Growth Trajectory and Financial Performance
The impact of the Apple Pay integration and the app’s streamlined onboarding process is reflected in the company’s internal metrics. According to the founders, Fomo’s revenue and volume have scaled at an accelerated pace since the close of the Series A in September.
As of late 2024, the company reports the following performance indicators:
- User Base: Over 120,000 onboarded users.
- Daily Trading Volume: Between $20 million and $40 million.
- Daily Revenue: Approximately $150,000.
- Weekly Revenue Growth: Initially, the app saw $150,000 in revenue per week; it now matches that figure daily, representing a seven-fold increase in revenue density over a few months.
The founders estimate they are roughly six months away from their goal of providing comprehensive access to every tradable asset across all major blockchains.
Chronology of Development
The rise of Fomo can be traced through several key milestones:
- Pre-2024: Paul Erlanger and Se Yong Park gain experience in decentralized finance (DeFi) at dYdX, identifying the UX (user experience) gaps in existing trading platforms.
- Early 2024: The founders execute their "200 Angels" fundraising strategy, securing $2 million in initial seed capital from 140 industry insiders.
- May 2024: Fomo officially launches its mobile app to the public.
- June 2024: The introduction of Apple Pay support transforms the onboarding funnel, leading to a "massive influx" of retail users.
- September 2024: Fomo closes a $17 million Series A round led by Benchmark.
- Q4 2024: The platform reaches a milestone of $40 million in daily trading volume and expands its asset support across multiple Layer-2 networks.
Broader Market Implications and Future Vision
The success of Fomo highlights a broader trend in the fintech and crypto sectors: the "consumerization" of complex financial instruments. By removing the need for users to understand the underlying blockchain infrastructure, Fomo is competing directly with centralized exchanges like Coinbase and retail brokerages like Robinhood, rather than just other decentralized wallets.

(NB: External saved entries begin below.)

/-- With no command waiting, a step is one memory clock (the model's choice, log 2): the timers count down (log 3); an access
of the Memory Port counts its 2 + w clocks, then samples RDY, whose level is the memory's and free (log 2). A high sample ends
the access and begins the next, or completes the transaction with the last; a low one adds a clock (R191, R197). The 64th low
sample of an access faults the transaction (R192), and which value the cut word has is free (log 2). A write access drives its
word on the data lines; else they are high-impedance (R189). -/
def Obligations.AnIdleStepIsOneMemoryClock : Prop :=
  ∀ s : State, s.pending = [] →
    (s.held = true → step s = .next s) ∧
    (s.held = false → s.memPort.engine = none → step s = .next { s with timers := s.timers.tick }) ∧
    (s.memPort.engine = none → s.dataDrive = none) ∧
    ∀ e : Engine, s.held = false → s.memPort.engine = some e →
      s.dataDrive = (if e.kind.writes then some (at' (s.txnWords e) e.place) else none) ∧
      (e.clock + 1 < 2 + e.wait.val →
        step s = .next { s with
          timers := s.timers.tick
          memPort := { s.memPort with engine := some { e with clock := e.clock + 1 } } }) ∧
      (2 + e.wait.val ≤ e.clock + 1 →
        let high := Config.rdyLevel s.memPort.samples
        let n := (s.txnWords e).length
        let w := at' (s.txnWords e) e.place
        let m := { s.memPort with rdy := high, samples := s.memPort.samples + 1 }
        let sampled : State := { s with timers := s.timers.tick, memPort := m }
        (high = true → e.place + 1 < n → ∃ t, step s = .next t ∧
          t = { sampled with
            mem := t.mem
            memPort := { m.drive e.area e.cell (e.place + 1) with
              engine := some { e with
                place := e.place + 1, clock := 0, wait := s.memPort.waitOf e.area, low := 0
                crc := if e.place < coveredWords e.kind n then crcWord e.crc w else e.crc } } } ∧
          (Memory.wf s.mem → ∀ a, Memory.read a t.mem =
            if e.kind.writes = true ∧ a = wordAddress e.area e.cell e.place then w else Memory.read a s.mem)) ∧
        (high = true → n ≤ e.place + 1 →
          step s = exec (if e.slot.isSome then .fetchComplete else .segmentComplete) sampled) ∧
        (high = false → e.low + 1 < 64 →
          step s = .next { sampled with memPort := { m with engine := some { e with low := e.low + 1 } } }) ∧
        (high = false → 64 ≤ e.low + 1 →
          step s = exec (.rdyFault ⟨0, Config.faultLanded s.memPort.samples⟩) sampled))

/-- The machine right after the reset of a power-on holds the values that the chapters give for a reset, with the
start-up load begun and its first transaction granted (R217, R144, R201). The RAM reads 0000 hex (the model's choice, log 1).
That HOLDREQ is deasserted, RDY high and the words of the cleared cell buffer 0000 hex are the model's choices (log 8), and so
are that a receiver knows of no frame in progress (log 15) and the timers' fields (log 3). -/
def Obligations.ResetLeavesTheValuesOfTheChapters : Prop :=
  (∀ p : PortIx,
    let q := State.reset.ports[p]
    let i := State.reset.mgmt.inputs[p]
    q.sync = .hunt ∧ q.expected = 0 ∧ q.goodCount = 0 ∧ q.window = [] ∧ q.receiver = .noFrame ∧
      q.counters = ⟨0, 0, 0, 0, 0, 0⟩ ∧ q.snapshot = ⟨0, 0, 0, 0, 0, 0⟩ ∧ q.sweeping = false ∧
      (∀ c : Chan, q.assembly[c] = none ∧ q.live[c] = none) ∧ q.source = .absent ∧ q.lossTimer = 0 ∧ q.hold = 0 ∧
      q.fade = 0 ∧ q.factor = 65535 ∧ (∀ k : Fin 512, q.record[k] = 0) ∧ q.replies = [] ∧ q.sending = none ∧
      q.replySeq = 0 ∧ i.enabled = true ∧ (i.permit = true ↔ p = 0) ∧ i.autoResync = true ∧ i.lossN = 100 ∧
      i.lossH = none ∧ i.lossF = 300 ∧ ∀ c : Chan, i.accept[c] = true) ∧
    (∀ n : SlotIx, State.reset.playback.slots[n] = .free) ∧ State.reset.playback.directory = [] ∧
    State.reset.playback.lastTaken = none ∧ State.reset.playback.takenLink = none ∧ State.reset.playback.follow = none ∧
    (∀ c : Chan, State.reset.playback.owner[c] = none ∧ State.reset.playback.resting[c] = 0) ∧
    (∀ t : TableSet, t = State.reset.tables.live ∨ t = State.reset.tables.staging →
      (∀ c : Circ, t.prodPatch[c] = none ∧ t.prodCircuits[c] = none ∧ t.housePatch[c] = none ∧
        t.houseCircuits[c] = none) ∧
      ∀ i : Fin 119, (t.curves[i]).toNat = min (4096 * (i.val % 17)) 65535) ∧
    State.reset.tables.stage = .clean ∧ State.reset.tables.liveBank = none ∧
    (∀ c : Circ, State.reset.levels.image[c] = 0) ∧ (∀ g : GroupIx, State.reset.levels.groups[g] = ⟨0, false⟩) ∧
    State.reset.lamp = ⟨none, none, 0⟩ ∧
    (∀ k : LinkIx, State.reset.outs[k] = ⟨.waiting, none, 0, false, ⟨true, .r16⟩, ⟨true, .r16⟩, false⟩) ∧
    State.reset.hold = ⟨false, false, false⟩ ∧
    State.reset.bank.state = .starting ∧ State.reset.bank.op.map OpRecord.kind = some .startUp ∧
    State.reset.bank.op.map OpRecord.segment = some 1 ∧ (∀ k : Fin 512, State.reset.bank.buffer[k] = 0) ∧
    State.reset.bank.lastHeader = none ∧ State.reset.mgmt.flags = 0 ∧ State.reset.mgmt.enables = 0 ∧
    State.reset.mgmt.alertLow = false ∧ State.reset.mgmt.startBank = none ∧
    (∀ g : GroupIx, State.reset.mgmt.budgets[g] = 0) ∧ State.reset.mgmt.lastOp = ⟨.none, none, none⟩ ∧
    State.reset.mgmt.cause = .line ∧ State.reset.memPort.waitP = 3 ∧ State.reset.memPort.waitH = 3 ∧
    State.reset.memPort.queue = [] ∧ State.reset.memPort.bankSlot = none ∧ State.reset.memPort.lastFault = none ∧
    State.reset.memPort.rdy = true ∧
    State.reset.memPort.engine = some ⟨.cellRead, .house, 0, none, 0, 0, 3, 0, 0xFFFF⟩ ∧
    (∀ p : PortIx, State.reset.timers.ports[p] = 200000) ∧ State.reset.timers.playback = 200000 ∧
    State.reset.timers.lamp = 200000 ∧ State.reset.timers.refresh = 400000 ∧
    (∀ k : LinkIx, State.reset.timers.outs[k] = 400000) ∧ State.reset.held = false ∧ State.reset.mem = [] ∧
    State.reset.pending = []

/-- RESET_LINE_ASSERTED: the part is held with every block at its reset values already (the model's choice, log 9), the drivers,
HOLDACK, ALERT, the strobes, the select lines and the data lines released. A transaction in progress that is no write leaves
the memory as it was. A write that the RESET line cuts: the words
before the cut access are written, the word of the cut access takes its new value or keeps its old one, and every other
word is as before. RESET_LINE_RELEASED ends the reset with cause LINE, the start-up load begun. What a receiver knows of
the frame on its lane, how far a write had got and what the address lines keep are the model's choices (logs 15, 16 and
22). -/
def Obligations.TheResetLineStopsAndStartsThePart : Prop :=
  (∀ (cut : Cut) (s : State), s.held = false →
    ∃ t, exec (.resetLineAsserted cut) s = .next t ∧ t.held = true ∧
      (∀ p : PortIx, t.ports[p] =
        { Port.reset with receiver := if s.ports[p].receiver = .noFrame then .noFrame else .dropping }) ∧
      t.playback = Playback.reset ∧ t.tables = Tables.reset ∧ t.levels = Levels.reset ∧ t.lamp = Lamp.reset ∧
      (∀ k : LinkIx, t.outs[k] = OutPort.reset) ∧ t.hold = { s.hold with holdack := false } ∧
      t.memPort = { s.memPort with
        waitP := 3, waitH := 3, queue := [], bankSlot := none, engine := none, lastFault := none
        address := t.memPort.address, bankLines := t.memPort.bankLines } ∧
      t.dataDrive = none ∧ t.memPort.selP = false ∧ t.memPort.selH = false ∧ t.memPort.readStrobe = false ∧
      t.memPort.writeStrobe = false ∧
      t.bank = BankCtl.reset ∧ t.mgmt = { s.mgmt with alertLow := false } ∧ t.timers = Timers.reset ∧
      t.pending = s.pending ∧
      ((∀ e, s.memPort.engine = some e → e.kind.writes = false) → t.mem = s.mem)) ∧
  (∀ (cut : Cut) (s : State) (e : Engine), s.held = false → Memory.wf s.mem → s.memPort.engine = some e →
    e.kind.writes = true → e.place + cut.accesses < (s.txnWords e).length →
    ∃ t, exec (.resetLineAsserted cut) s = .next t ∧
      ∀ a, Memory.read a t.mem = s.cutRead e cut a) ∧
  (∀ s : State, s.held = true →
    ∃ t, exec .resetLineReleased s = .next t ∧ s.Fresh t .line ∧ t.mem = s.mem)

The founders have articulated a vision that extends beyond cryptocurrency. The long-term roadmap for Fomo includes the integration of other asset classes, such as prediction markets and traditional securities like bonds. This would position Fomo as a comprehensive financial dashboard, leveraging the efficiency of blockchain backends while providing a familiar, "Web2" style front-end experience.

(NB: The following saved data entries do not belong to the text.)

-- ==== Sys2Proof/Tests/Slice0.lean ====
section
/-!
SUPPORT. The model's own tests: words written out from the layout of R72, ill-formed terms, single steps
whose expected values stand in spec/95_test_vectors.md, and for every statement with hypotheses a
witness that meets them.
-/

namespace Sys2Proof.Tests

open Sys2Proof.Machine

/-- A state with the given cells and nothing else. -/
def stateOf (cells : RegFile) : State :=
  { rf := cells, resp := .none, trace := [], host := [] }

/-- The cells after a step that answers a next state. -/
def cellsAfter (out : Host.Outcome State Fault Refusal) : Option RegFile :=
  match out with
  | .next t => some t.rf
  | _ => none

/-- The response after a step that answers a next state. -/
def respAfter (out : Host.Outcome State Fault Refusal) : Option Resp :=
  match out with
  | .next t => some t.resp
  | _ => none

/-- The reason of a refusal. -/
def refusalOf (out : Host.Outcome State Fault Refusal) : Option Refusal :=
  match out with
  | .refused r => some r
  | _ => none

/-! ### Ill-formed terms -/

theorem test_other_at_named_offset_refused : wellFormed (.writeOther 0x00 0) = false := by decide
theorem test_other_at_last_named_offset_refused : wellFormed (.writeOther 0xA8 0) = false := by decide
theorem test_other_at_gap_accepted : wellFormed (.writeOther 0x9C 0) = true := by decide
theorem test_wide_offset_does_not_fit : fits66 (.read (2 ^ 32)) = false := by decide
theorem test_wide_value_does_not_fit : fits66 (.writeCr (2 ^ 32)) = false := by decide
theorem test_wide_other_offset_does_not_fit : fits66 (.writeOther (2 ^ 32) 0) = false := by decide

/-! ### Decoding, each word written out as kind, offset, value (R72; the vector's id beside it) -/

/-- V6.2. -/
theorem test_decode_init_ignores_fields : decodeWord 0x0FFFFFFFFFFFFFFFF = .ok (.init) := by decide
/-- R72; the value field is ignored. -/
theorem test_decode_read : decodeWord 0x112345678DEADBEEF = .ok (.read 0x12345678) := by decide
/-- V6.6. -/
theorem test_decode_writeCr : decodeWord 0x20000000000000100 = .ok (.writeCr 0x100) := by decide
/-- V6.7. -/
theorem test_decode_writeCfgr : decodeWord 0x20000000800000002 = .ok (.writeCfgr 2) := by decide
/-- V6.8. -/
theorem test_decode_writeCrrcr : decodeWord 0x20000009800000001 = .ok (.writeCrrcr 1) := by decide
/-- V3.60. -/
theorem test_decode_writePllcfgr : decodeWord 0x20000000CFFFFFFFF = .ok (.writePllcfgr 0xFFFFFFFF) := by decide
/-- V3.61. -/
theorem test_decode_writeCier : decodeWord 0x200000018FFFFFFFF = .ok (.writeCier 0xFFFFFFFF) := by decide
/-- V3.62. -/
theorem test_decode_writeCifr : decodeWord 0x20000001CFFFFFFFF = .ok (.writeCifr 0xFFFFFFFF) := by decide
/-- V3.63. -/
theorem test_decode_writeCicr : decodeWord 0x200000020FFFFFFFF = .ok (.writeCicr 0xFFFFFFFF) := by decide
/-- V3.64. -/
theorem test_decode_writeBdcr : decodeWord 0x200000090FFFFFFFF = .ok (.writeBdcr 0xFFFFFFFF) := by decide
/-- V3.65. -/
theorem test_decode_writeCsr : decodeWord 0x200000094FFFFFFFF = .ok (.writeCsr 0xFFFFFFFF) := by decide
/-- V3.66. -/
theorem test_decode_writeCcipr : decodeWord 0x200000088FFFFFFFF = .ok (.writeCcipr 0xFFFFFFFF) := by decide
/-- V3.67. -/
theorem test_decode_writeCcipr2 : decodeWord 0x2000000A8FFFFFFFF = .ok (.writeCcipr2 0xFFFFFFFF) := by decide
/-- V3.68. -/
theorem test_decode_writeAhb1enr : decodeWord 0x200000048FFFFFFFF = .ok (.writeAhb1enr 0xFFFFFFFF) := by decide
/-- V3.69. -/
theorem test_decode_writeAhb2enr : decodeWord 0x20000004CFFFFFFFF = .ok (.writeAhb2enr 0xFFFFFFFF) := by decide
/-- V3.70. -/
theorem test_decode_writeAhb3enr : decodeWord 0x200000050FFFFFFFF = .ok (.writeAhb3enr 0xFFFFFFFF) := by decide
/-- V3.71. -/
theorem test_decode_writeApb1enr1 : decodeWord 0x200000058FFFFFFFF = .ok (.writeApb1enr1 0xFFFFFFFF) := by decide
/-- V3.72. -/
theorem test_decode_writeApb1enr2 : decodeWord 0x20000005CFFFFFFFF = .ok (.writeApb1enr2 0xFFFFFFFF) := by decide
/-- V3.73. -/
theorem test_decode_writeApb2enr : decodeWord 0x200000060FFFFFFFF = .ok (.writeApb2enr 0xFFFFFFFF) := by decide
/-- V3.74. -/
theorem test_decode_writeIcscr : decodeWord 0x200000004FFFFFFFF = .ok (.writeIcscr 0xFFFFFFFF) := by decide
/-- V6.24. -/
theorem test_decode_writeOther_gap : decodeWord 0x20000001000000000 = .ok (.writeOther 0x10 0) := by decide
/-- V6.29. -/
theorem test_decode_writeOther_high_offset : decodeWord 0x28000000800000000 = .ok (.writeOther 0x80000008 0) := by decide
/-- V6.32. -/
theorem test_decode_kind_three : decodeWord 0x30000000800000002 = .error (.kindNotRequest 3) := by
  decide
/-- R82's example: WR CFGR, 0x2 is 0x2_00000008_00000002. -/
theorem test_encode_writeCfgr : encode (.writeCfgr 2) = 0x20000000800000002 := by decide
/-- R82: the value is cut to 32 bits before it fills the word. -/
theorem test_encode_cuts_value : encode (.writeAhb1enr 0x123456789) = 0x20000004823456789 := by decide
/-- The table is written in ascending priority (R77). -/
theorem test_table_in_priority_order :
    (opcodeTable.map OpcodeRow.priority).Pairwise (· ≤ ·) ∧ opcodeTable.length = 21 := by decide

/-! ### Single steps (spec/95_test_vectors.md) -/

/-- V2.1. -/
theorem test_init_at_power_on :
    cellsAfter (exec .init State.powerOn) = some [(0x00, 0x500)] := by decide
/-- R94's worked example. -/
theorem test_init_discards_everything :
    cellsAfter (exec .init (stateOf
      [(0x00, 0x03030500), (0x08, 0xA), (0x48, 0xFFFFFFFF), (0x1000, 7)])) =
      some [(0x00, 0x500)] := by decide
/-- V2.16. -/
theorem test_read_misaligned : respAfter (exec (.read 0x9) (stateOf
    [(0x08, 0xA), (0x09, 0xDEADBEEF)])) = some (.value 0xDEADBEEF) := by decide
/-- V2.14. -/
theorem test_read_never_written :
    respAfter (exec (.read 0x04) State.reset) = some (.value 0) := by decide
/-- V3.20. -/
theorem test_writeCr_forces_ready : cellsAfter (exec (.writeCr 0x12345678) State.reset) =
    some [(0x00, 0x10345278)] := by decide
/-- V3.31: the PLL turned off while SWS names it. -/
theorem test_writeCr_leaves_cfgr : cellsAfter (exec (.writeCr 0x00000100) (stateOf
    [(0x00, 0x03000500), (0x08, 0xA)])) = some [(0x00, 0x500), (0x08, 0xA)] := by decide
/-- V5.4: the hold case keeps the written bits 3:2, not the SWS held before (conflict C1). -/
theorem test_writeCfgr_hold : cellsAfter (exec (.writeCfgr 0x2) (stateOf
    [(0x00, 0x500), (0x08, 0xA)])) = some [(0x00, 0x500), (0x08, 0x2)] := by decide
/-- Section 4, row 0x1FFFFFFF2, column CR = 0x03030500. -/
theorem test_writeCfgr_honoured : cellsAfter (exec (.writeCfgr 0x1FFFFFFF2) (stateOf
    [(0x00, 0x03030500)])) = some [(0x00, 0x03030500), (0x08, 0xFFFFFFFA)] := by decide
/-- V3.44. -/
theorem test_writeCrrcr_off : cellsAfter (exec (.writeCrrcr 0xFFFFFFFE) State.powerOn) =
    some [(0x98, 0xFFFFFFFC)] := by decide
/-- V3.51. -/
theorem test_writeCrrcr_wide : cellsAfter (exec (.writeCrrcr 0x100000001) State.powerOn) =
    some [(0x98, 0x3)] := by decide
/-- V3.60. -/
theorem test_writePllcfgr : cellsAfter (exec (.writePllcfgr 0xFFFFFFFF) State.reset) =
    some [(0x00, 0x500), (0x0C, 0xFFFFFFFF)] := by decide
/-- V3.61. -/
theorem test_writeCier : cellsAfter (exec (.writeCier 0xFFFFFFFF) State.reset) =
    some [(0x00, 0x500), (0x18, 0xFFFFFFFF)] := by decide
/-- V3.62. -/
theorem test_writeCifr : cellsAfter (exec (.writeCifr 0xFFFFFFFF) State.reset) =
    some [(0x00, 0x500), (0x1C, 0xFFFFFFFF)] := by decide
/-- V3.63. -/
theorem test_writeCicr : cellsAfter (exec (.writeCicr 0xFFFFFFFF) State.reset) =
    some [(0x00, 0x500), (0x20, 0xFFFFFFFF)] := by decide
/-- V3.64. -/
theorem test_writeBdcr : cellsAfter (exec (.writeBdcr 0xFFFFFFFF) State.reset) =
    some [(0x00, 0x500), (0x90, 0xFFFFFFFF)] := by decide
/-- V3.65. -/
theorem test_writeCsr : cellsAfter (exec (.writeCsr 0xFFFFFFFF) State.reset) =
    some [(0x00, 0x500), (0x94, 0xFFFFFFFF)] := by decide
/-- V3.66. -/
theorem test_writeCcipr : cellsAfter (exec (.writeCcipr 0xFFFFFFFF) State.reset) =
    some [(0x00, 0x500), (0x88, 0xFFFFFFFF)] := by decide
/-- V3.67. -/
theorem test_writeCcipr2 : cellsAfter (exec (.writeCcipr2 0xFFFFFFFF) State.reset) =
    some [(0x00, 0x500), (0xA8, 0xFFFFFFFF)] := by decide
/-- V3.68. -/
theorem test_writeAhb1enr : cellsAfter (exec (.writeAhb1enr 0xFFFFFFFF) State.reset) =
    some [(0x00, 0x500), (0x48, 0xFFFFFFFF)] := by decide
/-- V3.69. -/
theorem test_writeAhb2enr : cellsAfter (exec (.writeAhb2enr 0xFFFFFFFF) State.reset) =
    some [(0x00, 0x500), (0x4C, 0xFFFFFFFF)] := by decide
/-- V3.70. -/
theorem test_writeAhb3enr : cellsAfter (exec (.writeAhb3enr 0xFFFFFFFF) State.reset) =
    some [(0x00, 0x500), (0x50, 0xFFFFFFFF)] := by decide
/-- V3.71. -/
theorem test_writeApb1enr1 : cellsAfter (exec (.writeApb1enr1 0xFFFFFFFF) State.reset) =
    some [(0x00, 0x500), (0x58, 0xFFFFFFFF)] := by decide
/-- V3.72. -/
theorem test_writeApb1enr2 : cellsAfter (exec (.writeApb1enr2 0xFFFFFFFF) State.reset) =
    some [(0x00, 0x500), (0x5C, 0xFFFFFFFF)] := by decide
/-- V3.73. -/
theorem test_writeApb2enr : cellsAfter (exec (.writeApb2enr 0xFFFFFFFF) State.reset) =
    some [(0x00, 0x500), (0x60, 0xFFFFFFFF)] := by decide
/-- V3.74. -/
theorem test_writeIcscr : cellsAfter (exec (.writeIcscr 0xFFFFFFFF) State.reset) =
    some [(0x00, 0x500), (0x04, 0xFFFFFFFF)] := by decide
/-- R150: WR 0x1000, 0x123456789. -/
theorem test_writeOther_wide : cellsAfter (exec (.writeOther 0x1000 0x123456789) State.reset) =
    some [(0x00, 0x500), (0x1000, 0x23456789)] := by decide
/-- R150: WR 0x01, 0xFFFFFFFF leaves CR as it was. -/
theorem test_writeOther_beside_cr : cellsAfter (exec (.writeOther 0x01 0xFFFFFFFF) State.reset) =
    some [(0x00, 0x500), (0x01, 0xFFFFFFFF)] := by decide
/-- Writing 0 takes the cell off the list: the canonical form (R11). -/
theorem test_write_zero_unlists : cellsAfter (exec (.writeCsr 0) (stateOf [(0x94, 5)])) = some [] := by
  decide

Industry analysts suggest that Benchmark’s entry into this specific niche of the crypto market indicates a belief that the "infrastructure era" of crypto—where investment flowed mostly into blockchains and protocols—is giving way to an "application era," where the value lies in the user interface and the ability to aggregate liquidity.
Risks and Challenges
Despite its rapid growth, Fomo faces several hurdles. The decision to absorb gas fees is a significant operational cost that requires high trading volumes to remain sustainable. Furthermore, the regulatory environment for "super apps" that offer access to a wide array of tokens remains complex, particularly in the United States, where the SEC continues to scrutinize the classification of various digital assets. Additionally, as the platform expands into traditional securities and prediction markets, it will encounter a much more stringent set of licensing and compliance requirements.

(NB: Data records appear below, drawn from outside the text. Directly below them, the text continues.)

/-- What the engine does on the bus during the attempt (R193, R94). -/
def AppAttempt.moves (arg : BitVec 32) : AppAttempt → List Event
  | .sent r a => .cs true :: (r.talk 55#6 0#32).events ++ a.moves 41#6 arg
  | .prefixSilent q => (Attempt.silent q).moves 55#6 0#32

/-- A data phase from the card (R101, R305): idle-line bytes before the start token, the data, the two
trailing bytes. -/
structure DataReply (n : Nat) where
  gap : Nat
  data : Vector Byte n
  crcHigh : Byte
  crcLow : Byte
  deriving DecidableEq, Repr

/-- The exchanges of an incoming data phase. -/
def DataReply.talk {n : Nat} (d : DataReply n) : Talk :=
  polls (List.replicate d.gap Config.idleLine ++ [Config.startToken] ++ d.data.toList ++ [d.crcHigh, d.crcLow])

/-- How many clock samples an incoming data phase takes: the load, and one test for each idle-line byte. -/
def DataReply.ticks {n : Nat} (d : DataReply n) : Nat := d.gap + 1

/-- The token wait, whose load is sample `i`, sees the token in time (R305). -/
def DataReply.InTime {n : Nat} (d : DataReply n) (e : Env) (i : Nat) : Prop := e.Before i d.gap 300

/-- A card that sends no start token (R305): idle-line bytes, then a wrong byte, or one more idle-line byte at
which the deadline has passed. -/
structure NoToken where
  gap : Nat
  last : Byte
  deriving DecidableEq, Repr

/-- The exchanges of a token wait without a token. -/
def NoToken.talk (q : NoToken) : Talk := polls (List.replicate q.gap Config.idleLine ++ [q.last])

/-- How many clock samples such a wait takes: a wrong byte is told before the deadline is tested (R305, R366). -/
def NoToken.ticks (q : NoToken) : Nat := q.gap + (if q.last = Config.idleLine then 1 else 0) + 1

/-- The wait, whose load is sample `i`, ends with its last byte and not before. -/
structure NoToken.InTime (q : NoToken) (e : Env) (i : Nat) : Prop where
  before : e.Before i q.gap 300
  reached : q.last = Config.idleLine → e.Reached i (q.gap + 1) 300

/-- The card's side of an outgoing data phase (R101, R317, R318): the bytes received meanwhile, the
data-response token, the busy bytes before the not-busy byte. -/
structure WriteReply where
  atToken : Byte
  during : Vector Byte 512
  atCrc1 : Byte
  atCrc2 : Byte
  token : Byte
  busy : List Byte
  deriving DecidableEq, Repr

/-- The exchanges of an outgoing data phase up to the data-response token, for a payload. -/
def WriteReply.packet (w : WriteReply) (payload : List Byte) : Talk :=
  [(Config.startToken, w.atToken)] ++ payload.zip w.during.toList ++
    [(0xFF#8, w.atCrc1), (0xFF#8, w.atCrc2), (Config.fill, w.token)]

/-- The exchanges of an outgoing data phase that is accepted. -/
def WriteReply.talk (w : WriteReply) (payload : List Byte) : Talk :=
  w.packet payload ++ polls (w.busy ++ [Config.idleLine])

/-- How many clock samples the busy-wait after a write takes. -/
def WriteReply.ticks (w : WriteReply) : Nat := w.busy.length + 1

/-- The busy-wait after the write, whose load is sample `i`, sees the not-busy byte in time (R318). -/
def WriteReply.InTime (w : WriteReply) (e : Env) (i : Nat) : Prop := e.Before i w.busy.length 600

/-! ### A whole initialization -/

/-- A go-idle attempt fails (R223): any result but the status 0x01. -/
def Attempt.NotIdle (a : Attempt) : Prop := a.reply ≠ { status := 0x01#8, rto := false }

/-- A command that requires a zero status fails (R194): any result but the status 0x00. -/
def Attempt.NotClear (a : Attempt) : Prop := a.reply ≠ { status := 0x00#8, rto := false }

/-- An operating-condition attempt fails (R227): any result but the status 0x00. -/
def AppAttempt.NotReady (c : AppAttempt) : Prop := c.reply ≠ { status := 0x00#8, rto := false }

/-- The clock samples of attempts that fail: each takes its own and one for the test of the deadline. -/
def idleTicks (tries : List Attempt) : Nat := (tries.map fun a => a.ticks + 1).sum

/-- The clock samples of operating-condition attempts that fail. -/
def condTicks (tries : List AppAttempt) : Nat := (tries.map fun c => c.ticks + 1).sum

However, with the backing of Benchmark and a massive network of industry-heavyweight angels, Fomo is well-capitalized to navigate these challenges. The company’s ability to turn a $19 million investment into a platform processing tens of millions of dollars in daily volume suggests that the "frictionless" model is currently what the retail market is demanding. As the firm looks toward 2025, the focus will likely remain on maintaining its growth velocity while expanding its multi-chain capabilities and asset diversity.